I Had a question about Mr H, for one he won't leave the corner near me he's like a puppy dog, when he seeing me he starts swimming in tight circles in his corner and starts to bob his head when he see's the bottle of betta bits I give him as a treat a couple times a day.


The issue I am not sure with him is, he will lay on his side agaist the glass in his corner if I tap the glass he will right himself, is this okay? 

I am getting some taller plants for his corner, seeing as thats where sits the most.

Don


----------



## InsideTheBurg (Aug 18, 2009)

How's your water temperature?? He could just be cold. Also...I'm not sure abotu the treats, as I give mine blood worms once a week as a treat... maybe the exytra treats could be making him ill?


----------



## MrHumphries (Oct 5, 2009)

InsideTheBurg said:


> How's your water temperature?? He could just be cold. Also...I'm not sure abotu the treats, as I give mine blood worms once a week as a treat... maybe the exytra treats could be making him ill?


the temp is around 78, as for the treats, I only give him a couple everyday, along with his reg food, When I have been away for the day or something, he will come swimming over to his corner and start bobin his head. so i give him a treat.

Don


----------



## kelly528 (Aug 31, 2009)

What size is the tank?
What is the ammonia level at?
How often do you clean?
Does he look like sort of fat in his chest area? Like he swallowed a marble?


----------



## MrHumphries (Oct 5, 2009)

kelly528 said:


> What size is the tank?
> What is the ammonia level at?
> How often do you clean?
> Does he look like sort of fat in his chest area? Like he swallowed a marble?


 
Its a 20 Gal, not sure about levels, I havn't gotten around to buying one yet, tank ahs only been running for a week, he looks normal, no swelling. IDK I'm starting to think he might just be bored
sitting in his corner all day watching me  I will keep an eye on him, I am going out to get some more 
plants, so he will have some new to explore, and I just put some new rocks in the tank today.

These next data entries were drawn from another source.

-- ==== Sys2Proof/Laws/Journal.lean ====
section
/-!
SUPPORT. Sys2Proof/Laws/Journal.lean: what the journal's operations do to the entry list, and that they keep the journal
legal.
-/
namespace Sys2Proof.Machine

/-! ### Fields of the journal after each operation -/

@[simp] theorem State.raise_journal (e : Event) (s : State) : (s.raise e).journal = s.journal := rfl

@[simp] theorem State.mapEntries_journal (f : Entry → Entry) (s : State) :
    (s.mapEntries f).journal = { s.journal with entries := s.journal.entries.map f } := rfl

@[simp] theorem State.appendEntry_journal (e : Entry) (s : State) :
    (s.appendEntry e).journal = { s.journal with entries := s.journal.entries ++ [e] } := rfl

/-- The journal after an eviction of its oldest entry (R108). -/
def Journal.evict (j : Journal) : Journal :=
  match j.entries with
  | [] => j
  | e :: rest =>
    { j with entries := rest, wrapped := true,
             evictedThrough := if j.evictedThrough.toNat < e.time.toNat then e.time else j.evictedThrough }

theorem State.evictOldest_journal (s : State) : s.evictOldest.journal = s.journal.evict := by
  unfold State.evictOldest Journal.evict
  cases s.journal.entries with
  | nil => rfl
  | cons e rest => dsimp only; split <;> rfl

theorem State.makeRoom_journal (s : State) :
    s.makeRoom.journal = if 256 ≤ s.journal.entries.length then s.journal.evict else s.journal := by
  unfold State.makeRoom Config.journalCapacity
  split <;> simp [State.evictOldest_journal]

/-! ### Lists -/

theorem filterMap_sublist {α β : Type} {f g : α → Option β} {l : List α} (h : ∀ x ∈ l, f x = none ∨ f x = g x) :
    (l.filterMap f).Sublist (l.filterMap g) := by
  induction l with
  | nil => simp
  | cons x rest ih =>
    have hx := h x (by simp)
    have ih := ih (fun y hy => h y (by simp [hy]))
    rcases hx with e | e
    · rw [List.filterMap_cons_none e]
      cases hg : g x with
      | none => rw [List.filterMap_cons_none hg]; exact ih
      | some b => rw [List.filterMap_cons_some hg]; exact ih.cons _
    · cases hg : g x with
      | none => rw [List.filterMap_cons_none hg, List.filterMap_cons_none (e.trans hg)]; exact ih
      | some b => rw [List.filterMap_cons_some hg, List.filterMap_cons_some (e.trans hg)]; exact ih.cons_cons _

/-- A change of entries that keeps their origin pairs keeps the own numbers and the peer pairs. -/
theorem Journal.ownNumbers_map {j : Journal} {f : Entry → Entry} (ownId : Byte)
    (h : ∀ e ∈ j.entries, (f e).originId = e.originId ∧ (f e).originNumber = e.originNumber) :
    Journal.ownNumbers { j with entries := j.entries.map f } ownId = j.ownNumbers ownId := by
  unfold Journal.ownNumbers
  congr 1
  generalize j.entries = l at h
  dsimp only
  induction l with
  | nil => rfl
  | cons e rest ih =>
    have he := h e (by simp)
    have ih := ih (fun x hx => h x (by simp [hx]))
    simp only [List.map_cons, List.filter_cons, he.1]
    split <;> simp only [List.map_cons, ih, he.2]

theorem Journal.peerPairs_map {j : Journal} {f : Entry → Entry} (ownId : Byte)
    (h : ∀ e ∈ j.entries, (f e).originId = e.originId ∧ (f e).originNumber = e.originNumber) :
    Journal.peerPairs { j with entries := j.entries.map f } ownId = j.peerPairs ownId := by
  unfold Journal.peerPairs
  generalize j.entries = l at h
  dsimp only
  induction l with
  | nil => rfl
  | cons e rest ih =>
    have he := h e (by simp)
    have ih := ih (fun x hx => h x (by simp [hx]))
    simp only [List.map_cons, List.filter_cons, he.1]
    split <;> simp only [List.map_cons, ih, he.1, he.2]

theorem lastOwnNumbers_length (m : Nat) (n : Half) : (lastOwnNumbers m n).length = m := by
  induction m generalizing n with
  | zero => rfl
  | succ m ih => simp [lastOwnNumbers, ih]

theorem lastOwnNumbers_dropLast (m : Nat) (n : Half) : (lastOwnNumbers (m + 1) n).dropLast = lastOwnNumbers m n := by
  induction m generalizing n with
  | zero => rfl
  | succ m ih =>
    have := ih (previousOwnNumber n)
    rw [lastOwnNumbers, lastOwnNumbers] at *
    rw [List.dropLast_cons_of_ne_nil (by simp), lastOwnNumbers, ← this]

theorem previousOwnNumber_next {n : Half} (h : n ≠ 0#16) : previousOwnNumber (nextOwnNumber n) = n := by
  unfold previousOwnNumber nextOwnNumber
  have hn := n.isLt
  split_ifs with h1 h2 h2
  · rw [h1]
  · exact absurd rfl h2
  · exfalso; apply h
    apply BitVec.eq_of_toNat_eq
    have := congrArg BitVec.toNat h2
    simp only [BitVec.toNat_add, BitVec.toNat_ofNat] at this ⊢
    omega
  · apply BitVec.eq_of_toNat_eq
    simp only [BitVec.toNat_sub, BitVec.toNat_add, BitVec.toNat_ofNat]
    omega

theorem nextOwnNumber_ne (n : Half) : nextOwnNumber n ≠ 0#16 := by
  unfold nextOwnNumber
  have hn := n.isLt
  split_ifs with h1
  · decide
  · intro e
    have := congrArg BitVec.toNat e
    simp only [BitVec.toNat_add, BitVec.toNat_ofNat] at this
    apply h1
    apply BitVec.eq_of_toNat_eq
    simp only [BitVec.toNat_ofNat]
    omega

/-- The own numbers given last are distinct, as long as no more are taken than there are numbers (R107). -/
theorem lastOwnNumbers_mem {m : Nat} {n x : Half} (hn : n ≠ 0#16) (h : x ∈ lastOwnNumbers m n) :
    x ≠ 0#16 ∧ ∃ i, i < m ∧ x.toNat = (n.toNat + 65535 - i % 65535 - 1) % 65535 + 1 := by
  induction m generalizing n with
  | zero => simp [lastOwnNumbers] at h
  | succ m ih =>
    have hlt := n.isLt
    have hpos : 1 ≤ n.toNat := by
      by_contra hc
      exact hn (BitVec.eq_of_toNat_eq (by simp; omega))
    simp only [lastOwnNumbers, List.mem_cons] at h
    rcases h with e | e
    · subst e
      exact ⟨hn, 0, by omega, by omega⟩
    · have hp : (previousOwnNumber n).toNat = if n.toNat = 1 then 65535 else n.toNat - 1 := by
        unfold previousOwnNumber
        by_cases h1 : n = 1#16
        · simp [h1]
        · have : n.toNat ≠ 1 := fun e => h1 (BitVec.eq_of_toNat_eq (by simpa using e))
          rw [if_neg h1, if_neg this]
          simp only [BitVec.toNat_sub, BitVec.toNat_ofNat]
          omega
      have hpn : previousOwnNumber n ≠ 0#16 := by
        intro e
        rw [e] at hp
        simp only [BitVec.toNat_ofNat] at hp
        split_ifs at hp
        omega
      obtain ⟨hx, i, hi, he⟩ := ih hpn e
      refine ⟨hx, i + 1, by omega, ?_⟩
      rw [he, hp]
      split_ifs <;> omega

theorem lastOwnNumbers_nodup {m : Nat} {n : Half} (hn : n ≠ 0#16) (hm : m ≤ 65535) : (lastOwnNumbers m n).Nodup := by
  induction m generalizing n with
  | zero => simp [lastOwnNumbers]
  | succ m ih =>
    have hlt := n.isLt
    have hpos : 1 ≤ n.toNat := by
      by_contra hc
      exact hn (BitVec.eq_of_toNat_eq (by simp; omega))
    have hp : (previousOwnNumber n).toNat = if n.toNat = 1 then 65535 else n.toNat - 1 := by
      unfold previousOwnNumber
      by_cases h1 : n = 1#16
      · simp [h1]
      · have : n.toNat ≠ 1 := fun e => h1 (BitVec.eq_of_toNat_eq (by simpa using e))
        rw [if_neg h1, if_neg this]
        simp only [BitVec.toNat_sub, BitVec.toNat_ofNat]
        omega
    have hpn : previousOwnNumber n ≠ 0#16 := by
      intro e
      rw [e] at hp
      simp only [BitVec.toNat_ofNat] at hp
      split_ifs at hp
      omega
    rw [lastOwnNumbers, List.nodup_cons]
    refine ⟨?_, ih hpn (by omega)⟩
    intro hmem
    obtain ⟨-, i, hi, he⟩ := lastOwnNumbers_mem hpn hmem
    rw [hp] at he
    split_ifs at he <;> omega

/-! ### Legality -/

theorem Journal.Legal.empty (t : TripContext) : Journal.empty.Legal t :=
  ⟨by simp [Journal.empty], by simp [Journal.empty], by simp [Journal.empty, Journal.openCounts],
    by simp [Journal.empty, Journal.ownNumbers, lastOwnNumbers], by simp [Journal.empty, Journal.ownNumbers],
    by simp [Journal.empty, Journal.peerPairs], by simp [Journal.empty]⟩

/-- What the journal asks of the trip: own id, section count and reach. -/
theorem Journal.Legal.of_trip {t u : TripContext} {j : Journal} (h : j.Legal t) (h1 : u.ownId = t.ownId)
    (h2 : u.plan.length = t.plan.length) (h3 : u.reachCount = t.reachCount) (h4 : u.reachMinutes = t.reachMinutes) :
    j.Legal u := by
  refine ⟨h.length, ?_, h.windows, by rw [h1]; exact h.numbers, by rw [h1]; exact h.counter, by rw [h1]; exact h.peers,
    h.wrapped⟩
  intro e he
  have := h.entries e he
  exact ⟨this.originId, this.originNumber, by rw [h2]; exact this.section_, by rw [h1]; exact this.peer,
    by rw [h3, h4]; exact this.window⟩

/-- Entries may change where they keep their pair and stay legal, and the open windows' counts keep rising. -/
theorem Journal.Legal.map {t : TripContext} {j : Journal} (h : j.Legal t) (f : Entry → Entry)
    (hid : ∀ e ∈ j.entries, (f e).originId = e.originId ∧ (f e).originNumber = e.originNumber)
    (hl : ∀ e ∈ j.entries, (f e).Legal t)
    (hw : (Journal.openCounts { j with entries := j.entries.map f }).Pairwise (· < ·)) :
    Journal.Legal t { j with entries := j.entries.map f } := by
  refine ⟨by simpa using h.length, ?_, hw, ?_, ?_, ?_, h.wrapped⟩
  · intro e he
    obtain ⟨x, hx, rfl⟩ := List.mem_map.mp he
    exact hl x hx
  · rw [Journal.ownNumbers_map _ hid]; exact h.numbers
  · rw [Journal.ownNumbers_map _ hid]; exact h.counter
  · rw [Journal.peerPairs_map _ hid]; exact h.peers

/-- A change of entries that closes some windows and leaves the counts of the others. -/
theorem Journal.Legal.map_closing {t : TripContext} {j : Journal} (h : j.Legal t) (f : Entry → Entry)
    (hid : ∀ e ∈ j.entries, (f e).originId = e.originId ∧ (f e).originNumber = e.originNumber)
    (hl : ∀ e ∈ j.entries, (f e).Legal t)
    (hw : ∀ e ∈ j.entries, (f e).window = none ∨
      (f e).openCount = e.openCount) :
    Journal.Legal t { j with entries := j.entries.map f } := by
  refine h.map f hid hl ?_
  refine List.Pairwise.sublist ?_ h.windows
  unfold Journal.openCounts
  dsimp only
  rw [List.filterMap_map]
  apply filterMap_sublist
  intro e he
  rcases hw e he with e1 | e1
  · left; simp [Entry.openCount, e1]
  · right; exact e1

theorem toNat_pred (b : Byte) : (BitVec.ofNat 8 (b.toNat - 1)).toNat = b.toNat - 1 := by
  rw [BitVec.toNat_ofNat]; exact Nat.mod_eq_of_lt (by have := b.isLt; omega)

theorem Entry.Legal.tick {t : TripContext} {e : Entry} (h : e.Legal t) : e.tick.Legal t := by
  refine ⟨h.originId, h.originNumber, h.section_, ?_, ?_⟩
  · intro hp
    obtain ⟨h1, h2, h3, h4⟩ := h.peer hp
    exact ⟨h1, h2, h3, by simp [Entry.tick, Entry.closeAtMinutes, Entry.mapWindow, h4]⟩
  · intro w hw
    cases he : e.window with
    | none => simp [Entry.tick, Entry.closeAtMinutes, Entry.mapWindow, he] at hw
    | some v =>
      obtain ⟨h1, h2, h3, h4, h5⟩ := h.window v he
      simp only [Entry.tick, Entry.closeAtMinutes, Entry.mapWindow, he, Option.map_some, Option.filter_eq_some_iff,
        Option.some.injEq, decide_eq_true_eq, Window.loseMinute] at hw
      obtain ⟨hw1, hw2⟩ := hw
      subst hw1
      have hm := toNat_pred v.minutes
      have hne : (BitVec.ofNat 8 (v.minutes.toNat - 1)).toNat ≠ 0 := by
        intro e0; apply hw2; exact BitVec.eq_of_toNat_eq (by simpa using e0)
      refine ⟨h1, h2, h3, ?_, ?_⟩
      · dsimp only; omega
      · dsimp only; omega

theorem Entry.Legal.closeAtMinutes {t : TripContext} {e : Entry} (h : e.Legal t) : e.closeAtMinutes.Legal t := by
  refine ⟨h.originId, h.originNumber, h.section_, ?_, ?_⟩
  · intro hp
    obtain ⟨h1, h2, h3, h4⟩ := h.peer hp
    exact ⟨h1, h2, h3, by simp [Entry.closeAtMinutes, h4]⟩
  · intro w hw
    simp only [Entry.closeAtMinutes, Option.filter_eq_some_iff] at hw
    exact h.window w hw.1

theorem Entry.Legal.closeAtCount {t : TripContext} {e : Entry} (h : e.Legal t) : e.closeAtCount.Legal t := by
  refine ⟨h.originId, h.originNumber, h.section_, ?_, ?_⟩
  · intro hp
    obtain ⟨h1, h2, h3, h4⟩ := h.peer hp
    exact ⟨h1, h2, h3, by simp [Entry.closeAtCount, h4]⟩
  · intro w hw
    simp only [Entry.closeAtCount, Option.filter_eq_some_iff] at hw
    exact h.window w hw.1

theorem Entry.Legal.countDown {t : TripContext} {e : Entry} (h : e.Legal t) : e.countDown.Legal t := by
  refine ⟨h.originId, h.originNumber, h.section_, ?_, ?_⟩
  · intro hp
    obtain ⟨h1, h2, h3, h4⟩ := h.peer hp
    exact ⟨h1, h2, h3, by simp [Entry.countDown, Entry.closeAtCount, Entry.mapWindow, h4]⟩
  · intro w hw
    cases he : e.window with
    | none => simp [Entry.countDown, Entry.closeAtCount, Entry.mapWindow, he] at hw
    | some v =>
      obtain ⟨h1, h2, h3, h4, h5⟩ := h.window v he
      simp only [Entry.countDown, Entry.closeAtCount, Entry.mapWindow, he, Option.map_some, Option.filter_eq_some_iff,
        Option.some.injEq, decide_eq_true_eq, Window.loseCount] at hw
      obtain ⟨hw1, hw2⟩ := hw
      subst hw1
      have hm := toNat_pred v.count
      have hne : (BitVec.ofNat 8 (v.count.toNat - 1)).toNat ≠ 0 := by
        intro e0; apply hw2; exact BitVec.eq_of_toNat_eq (by simpa using e0)
      refine ⟨h1, ?_, ?_, h4, h5⟩
      · dsimp only; omega
      · dsimp only; omega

I will keep you all updated 

Thanks


----------



## kelly528 (Aug 31, 2009)

Yeah see how he takes to the caves. Also, are you sure the filtration isn't too strong for him?


----------



## flying fish (Sep 30, 2009)

Weird.
:S
Hey Kelly,
how would swelling in the chest be a problem?
My fish Pickle is pretty pale, but considering I got him from the pet store like, last week, I dont think thats a problem.
But I thing he might be a little swelled up in his chest,
I feed him usually twice a day, one flake in the morning, the other at night.
He seems healthy, Im just curious as to what this swelled chest is?


----------



## BettaxFishxCrazy (Sep 5, 2009)

When a fish's chest looks like it has a ball or is rounded, he is bloated. It can happen when the food expands inside their stomach. Here's a link to what it looks like: http://static.squidoo.com/resize/squidoo_images/-1/lens5478462_1250784073betta-swimbladder-1.JPG


----------



## flying fish (Sep 30, 2009)

Ah, I see.
Thank you BettaxFish.
Pickle looks absolutely nothing like that... :-D


----------